VENDREDI 6 OCTOBRE: LES EXPLOSIFS

06/10

Demande d’ajout de vidéos au dossier : Les avocates ont sollicité l’ajout de vidéos au dossier, enregistrées  à Parcoul. La séquence, reçue le matin même d’une personne présente sur place, montre un petit bateau sur l’eau produisant un son risible, un pétard. Bien que le procureur ait consenti à l’ajout, il a stipulé que seuls de courts extraits seraient acceptés. La visualisation complète de la vidéo est prévue d’ici le mardi prochain, le 10 octobre.

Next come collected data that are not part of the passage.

-- ==== Sys2Proof/Machine/Boot.lean ====
section
/-!
DEFINITION. The octal flash, firmware images, the boot ROM's decisions and handover, warm-up mode, the boot window, key slots and the measurement
log (17_boot_trust_change.md).
-/
namespace Sys2Proof.Machine

/-! ### The flash (R498, R499) -/

/-- A flash byte; erased flash reads 0xFF (notes/assumptions/7.md). (PRESUMED, log 7.) -/
def Dev.flashByte (d : Dev) (a : Nat) : Byte := mget 0xFF d.flash a

def readFlash (m : SMap Byte) : Nat → Nat → List Byte
  | _, 0 => []
  | a, n + 1 => mget 0xFF m a :: readFlash m (a + 1) n

/-- (PRESUMED, log 7.) -/
def writeFlash (m : SMap Byte) : Nat → List Byte → SMap Byte
  | _, [] => m
  | a, b :: bs => writeFlash (mset 0xFF m a b) (a + 1) bs

/-- CRC-32 of IEEE 802.3. -/
def crc32Step (c : BitVec 32) (b : Bool) : BitVec 32 :=
  let x := c >>> 1
  if c.getLsbD 0 != b then x ^^^ 0xEDB88320#32 else x
def crc32Byte (c : BitVec 32) (b : Byte) : BitVec 32 := (List.range 8).foldl (fun c i => crc32Step c (b.getLsbD i)) c
def crc32 (bs : List Byte) : BitVec 32 := ~~~(bs.foldl crc32Byte 0xFFFFFFFF#32)

def recordAddr (k : Nat) : Nat := 0x2010000 + k * 0x1000

/-- A commit record (R499): the copy that holds it, RSEQ, the active slot, TRIAL, IMGHASH. -/
structure BootRec where
  copy  : Nat := 0
  seq   : Nat := 0
  slot  : Nat := 0
  trial : Bool := false
  hash  : List Byte := []
  deriving DecidableEq, Repr, Inhabited

/-- The record of a copy, where it is valid. -/
def Dev.recordOf (d : Dev) (k : Nat) : Option BootRec :=
  let bs := readFlash d.flash (recordAddr k) 64
  if be bs 0 4 = 0x444E4352 ∧ be bs 60 4 = (crc32 (bs.take 60)).toNat then
    some { copy := k, seq := be bs 4 4, slot := be bs 8 1 % 2, trial := be bs 9 1 % 2 == 1, hash := (bs.drop 12).take 48 }
  else none

/-- The current record: the valid copy with the higher RSEQ. -/
def Dev.currentRec (d : Dev) : Option BootRec :=
  match d.recordOf 0, d.recordOf 1 with
  | some a, some b => if a.seq < b.seq then some b else some a
  | some a, none => some a
  | none, b => b

/-- The active slot, A without a valid record. -/
def Dev.activeSlot (d : Dev) : Nat := match d.currentRec with | some r => r.slot | none => 0

/-- Write a commit record: the copy that does not hold the current one, RSEQ one higher. (DEDUCED, log 72.) -/
def Dev.writeRec (d : Dev) (slot : Nat) (trial : Bool) (hash : List Byte) : Dev :=
  let (k, n) := match d.currentRec with | some r => (1 - r.copy, r.seq + 1) | none => (0, 1)
  let bs := beBytes 4 0x444E4352 ++ beBytes 4 n ++ [BitVec.ofNat 8 slot, if trial then 1 else 0, 0, 0] ++ hash
  let bs := bs ++ beBytes 4 (crc32 bs).toNat
  let a := recordAddr k
  { d with flash := writeFlash (mclear d.flash (inBlock a (a + 0x1000))) a bs }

Questions de la juge à Simon : 

 Métier d’artificier : Simon, spécialiste en feux d’artifice, est interrogé sur son métier et ses essais individuels, soulignant leur caractère artisanal. La juge explore le RDV anticipé avec F en février et énumère les éléments saisis lors des perquisitions, dont des équipements pyrotechniques. Simon informe sur son passage à Paulnay, soulignant la nature amicale de sa visite, survenue dans une période difficile de sa vie, marquée par des problèmes conjugaux et un burnout.

 La juge interroge Simon sur le contexte des retrouvailles en amont de son passage à Paulnay. Il mentionne que F, avec qui il s’était réuni en décembre, était potentiellement fiché S et sous surveillance après son retour du Rojava. Simon précise qu’ils ne s’étaient pas vus depuis au moins deux ans avant le départ de F vers le Rojava. La rencontre de février visait à renouer des liens amicaux dans un contexte personnel complexe pour Simon.

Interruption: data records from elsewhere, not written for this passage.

/-- SESSION_CLOSE, alone or beside a command that runs (R457). (DESIGN CHOICE, log 85.) -/
def Dev.sessionClose (d : Dev) (s : Nat) : Dev :=
  if !d.fcpServed then d
  else
    match (d.sess s).close with
    | some c =>
      if !c.par.isEmpty then (d.fcpAnswer s c fBAD_PARAM 0).modSess s (fun x => { x with close := none })
      else ((d.fcpAnswer s c fOK 0).freeSess s).sessEvent s 2
    | none => d.fcpFixed s 0x12 [] (fun _ => []) (fun d c => ((d.fcpFinal s c fOK 0 []).freeSess s).sessEvent s 2)

/-! ### REG_READ and REG_WRITE (R461, R13, R508) -/

/-- The command of opcode `o` that a session runs, at whatever item it stands. -/
def Dev.fcpAny (d : Dev) (s o : Nat) : Option FcpCmd :=
  if !d.fcpServed then none else ((d.sess s).run).filter (fun c => c.op == o)

/-- The length that `n` items need; the count is in order. -/
def badItems (par : List Byte) (size : Nat) : Option Nat :=
  let n := be par 0 2
  badField par [2, 2] [(0, n == 0 || decide (256 < n)), rsvd par 2 2]
    (fun m => if m = n * size then none else if m < n * size then some (4 + m / size * size) else some (4 + n * size))

/-- FCP may not reach the address: it is not aligned, in the lock window, or in a window closed to FCP. (DESIGN CHOICE, log 86.) -/
def Dev.fcpBarred (d : Dev) (a : Nat) (wr : Bool) : Bool :=
  a % 4 != 0 || decide (lockBase ≤ a ∧ a < lockEnd) || !d.permits a [if wr then 7 else 6]

/-- Addresses that FCP never writes: the security engine, boot and flash, the fuse shadows, the boot ROM and the registers of the backup domain (R508); other addresses
of their windows hold nothing, and a write there is ignored (R11). (DESIGN CHOICE, log 86.) -/
def fcpNoWrite (a : Nat) : Bool :=
  inBlock (secReg 0) (secReg 0x100000) a || inBlock (bootReg 0) (bootReg 0x100000) a || inBlock (flashReg 0) (flashReg 0x100000) a ||
  inBlock 0x4003000000 0x4003010000 a || inBlock romBase (romBase + 0x40000) a ||
  (isConfig a && !inBlock configBase lockBase a && (regAt a).isSome)

/-- The items of a REG_READ from item `i` on, `vs` read before. (DESIGN CHOICE, log 86.) -/
def Dev.regReadFrom (d : Dev) (f : Fuses) (s : Nat) (c : FcpCmd) (x : Ecc) : Nat → Nat → List Nat → Dev
  | 0, _, vs => d.fcpFinal s c fOK 0 (vs.flatMap (fun v => beBytes 4 v))
  | n + 1, i, vs =>
    let a := be c.par (4 + 8 * i) 8
    if d.fcpBarred a false then d.fcpFinal s c fADDR_FAULT i []
    else if 2 ^ 48 ≤ a then d.fcpFinal s c fADDR_FAULT (i + 2 * 65536) []
    else
      let y := d.memSync f stewCore a 4 0 0 x
      if y.stall then y.d.fcpStage s c i vs
      else if y.st ≠ 0 then y.d.fcpFinal s c fADDR_FAULT (i + y.st * 65536) []
      else y.d.regReadFrom f s c x n (i + 1) (vs ++ [y.v])

def Dev.fcpRegRead (d : Dev) (f : Fuses) (s : Nat) (x : Ecc) : Dev :=
  match d.fcpAny s 0x20 with
  | none => d
  | some c =>
    match badItems c.par 8 with
    | some k => d.fcpFinal s c fBAD_PARAM k []
    | none => d.regReadFrom f s c x (be c.par 0 2 - c.stage) c.stage c.aux

/-- The items of a REG_WRITE from item `i` on. A write may reset the interpreter, which ends the command without a reply. (DESIGN CHOICE, log 86.) -/
def Dev.regWriteFrom (d : Dev) (f : Fuses) (s : Nat) (c : FcpCmd) (x : Ecc) : Nat → Nat → Dev
  | 0, _ => d.fcpFinal s c fOK 0 []
  | n + 1, i =>
    let a := be c.par (4 + 12 * i) 8
    let v := be c.par (12 + 12 * i) 4
    if d.fcpBarred a true || fcpNoWrite a then d.fcpFinal s c fADDR_FAULT i []
    else if 2 ^ 48 ≤ a then d.fcpFinal s c fADDR_FAULT (i + 2 * 65536) []
    else
      let y : Acc := if isConfig a then { d := d.regWrite f a (BitVec.ofNat 32 v) } else d.memSync f stewCore a 4 1 v x
      if y.stall then y.d.fcpStage s c i []
      else if y.st ≠ 0 then y.d.fcpFinal s c fADDR_FAULT (i + y.st * 65536) []
      else if (y.d.fcpAny s 0x21).isNone then y.d
      else y.d.regWriteFrom f s c x n (i + 1)

def Dev.fcpRegWrite (d : Dev) (f : Fuses) (s : Nat) (x : Ecc) : Dev :=
  match d.fcpAny s 0x21 with
  | none => d
  | some c =>
    match badItems c.par 12 with
    | some k => d.fcpFinal s c fBAD_PARAM k []
    | none => d.regWriteFrom f s c x (be c.par 0 2 - c.stage) c.stage

/-! ### The staging area (R461) -/

/-- The HBM stacks that hold `n` bytes from `a` on accept accesses. -/
def Dev.hbmReady (d : Dev) (a n : Nat) : Bool :=
  decide (a + n ≤ hbmSize) && (decide (0x600000000 ≤ a) || d.rbit (hbmReg 0 0) 0) && (decide (a + n ≤ 0x600000000) || d.rbit (hbmReg 1 0) 0)

/-- (DESIGN CHOICE, log 87.) -/
def Dev.imageWrite (d : Dev) (s : Nat) : Dev :=
  match d.fcpRun s 0x30 with
  | none => d
  | some c =>
    let o := be c.par 0 4
    let n := c.par.length - 4
    match badField c.par [4] [(0, decide (d.stageSize < o + n))] (fun _ => none) with
    | some k => d.fcpFinal s c fBAD_PARAM k []
    | none => if !d.hbmReady (d.stageBase s + o) n then d.fcpFinalFree s c fHW_FAULT else (d.write (d.stageBase s + o) (c.par.drop 4)).fcpFinal s c fOK 0 []

/-! ### Streams and quiesce (R467) -/

def Dev.fcpBind (d : Dev) (s : Nat) : Dev :=
  d.fcpFixed s 0x50 [8, 2, 2, 4] (fun p => [(8, decide (4095 < be p 8 2)), rsvd p 10 2, (12, decide (2 ^ 22 ≤ be p 12 4))]) (fun d c =>
    let (code, d) := d.bindStream (BitVec.ofNat 64 (be c.par 0 8)) (BitVec.ofNat 12 (be c.par 8 2)) (BitVec.ofNat 22 (be c.par 12 4))
    if code = 0 then d.fcpFinal s c fOK 0 [] else d.fcpFinal s c fSTREAM code [])

def Dev.fcpUnbind (d : Dev) (s : Nat) : Dev :=
  d.fcpFixed s 0x51 [4, 1, 3] (fun p => [(0, decide (2 ^ 20 ≤ be p 0 4)), (4, decide (1 < be p 4 1)), rsvd p 5 3]) (fun d c =>
    match d.ing.streams.find? (fun x => x.2.flow == be c.par 0 4) with
    | some (k, _) => (if be c.par 4 1 = 1 then d.strGo k else d.unbind k).fcpFinal s c fOK 0 []
    | none => d.fcpFinal s c fOK 0 [])

/-- A VALUE is out of its kind's range: flows, segments, port × 4 + subport, relay peers. -/
def quietBad (p : List Byte) : Bool :=
  let v := be p 8 8
  match be p 0 1 with | 0 => false | 1 => decide (2 ^ 20 ≤ v) | 2 => decide (8 ≤ v) | 3 => decide (8 ≤ v) | _ => decide (256 ≤ v)

def quietParams (p : List Byte) : List (Nat × Bool) := [(0, decide (4 < be p 0 1)), rsvd p 1 7, (8, quietBad p)]

def Dev.fcpQuiesce (d : Dev) (s : Nat) : Dev :=
  d.fcpFixed s 0x52 [1, 7, 8] quietParams (fun d c =>
    let rule := some (be c.par 0 1, BitVec.ofNat 64 (be c.par 8 8))
    let q := d.ing.quiesce
    let done := fun (d : Dev) (i : Nat) => d.fcpFinal s c fOK 0 (beBytes 1 i)
    match q.findIdx? (· == rule) with
    | some i => done d i
    | none =>
      match q.findIdx? (·.isNone) with
      | some i => done (d.modIng (fun g => { g with quiesce := q.set i rule })) i
      | none => if 64 ≤ q.length then d.fcpFinalFree s c fIN_USE else done (d.modIng (fun g => { g with quiesce := q ++ [rule] })) q.length)

def Dev.fcpResume (d : Dev) (s : Nat) : Dev :=
  d.fcpFixed s 0x53 [1, 7, 8] quietParams (fun d c =>
    let rule := some (be c.par 0 1, BitVec.ofNat 64 (be c.par 8 8))
    (d.modIng (fun g => { g with quiesce := g.quiesce.map (fun r => if r == rule then none else r) })).fcpFinal s c fOK 0 [])

/-! ### Firmware (R518, R519) -/

/-- (DESIGN CHOICE, log 87.) -/
def Dev.fwStage (d : Dev) (f : Fuses) (s : Nat) : Dev :=
  d.fcpFixed s 0x60 [4] (fun p => [(0, decide (d.stageSize < be p 0 4))]) (fun d c =>
    let n := be c.par 0 4
    match imageCheck (d.shadows f) d.secMin (d.staged s) (some n) 6 with
    | 0 => d.fcpStage s c 1 [n]
    | code => d.fcpFinal s c fIMAGE_BAD code [])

 La juge interroge Simon sur la connexion entre son expertise des explosifs et celle de Flo. Simon explique que ces discussions étaient anodines, centrées sur son intérêt pour les effets pyrotechniques. La découverte d’un explosif de guerre aurait pu lui permettre de découvrir de nouveaux effets, intéressants par exemple pour de la reconstitution, des films de guerre… Durant leur rencontre à Paulnay, Simon a apporté son équipement d’artificier de base, sans connaître les éléments que F allait fournir, et ils ont saisi l’occasion pour expérimenter, un matin.

La juge poursuit en interrogeant Simon sur sa fabrication d’explosifs et les matériaux utilisés. Simon confirme qu’il fabrique des explosifs selon les demandes qu’on lui fait dans le cadre professionnel, en utilisant divers éléments tels que la poudre noire, des chandelles à gâteau, un ventilateur, de l’essence, du gasoil, un mortier ou du gaz. Il regarde beaucoup de vidéos et de tutos sur le sujet.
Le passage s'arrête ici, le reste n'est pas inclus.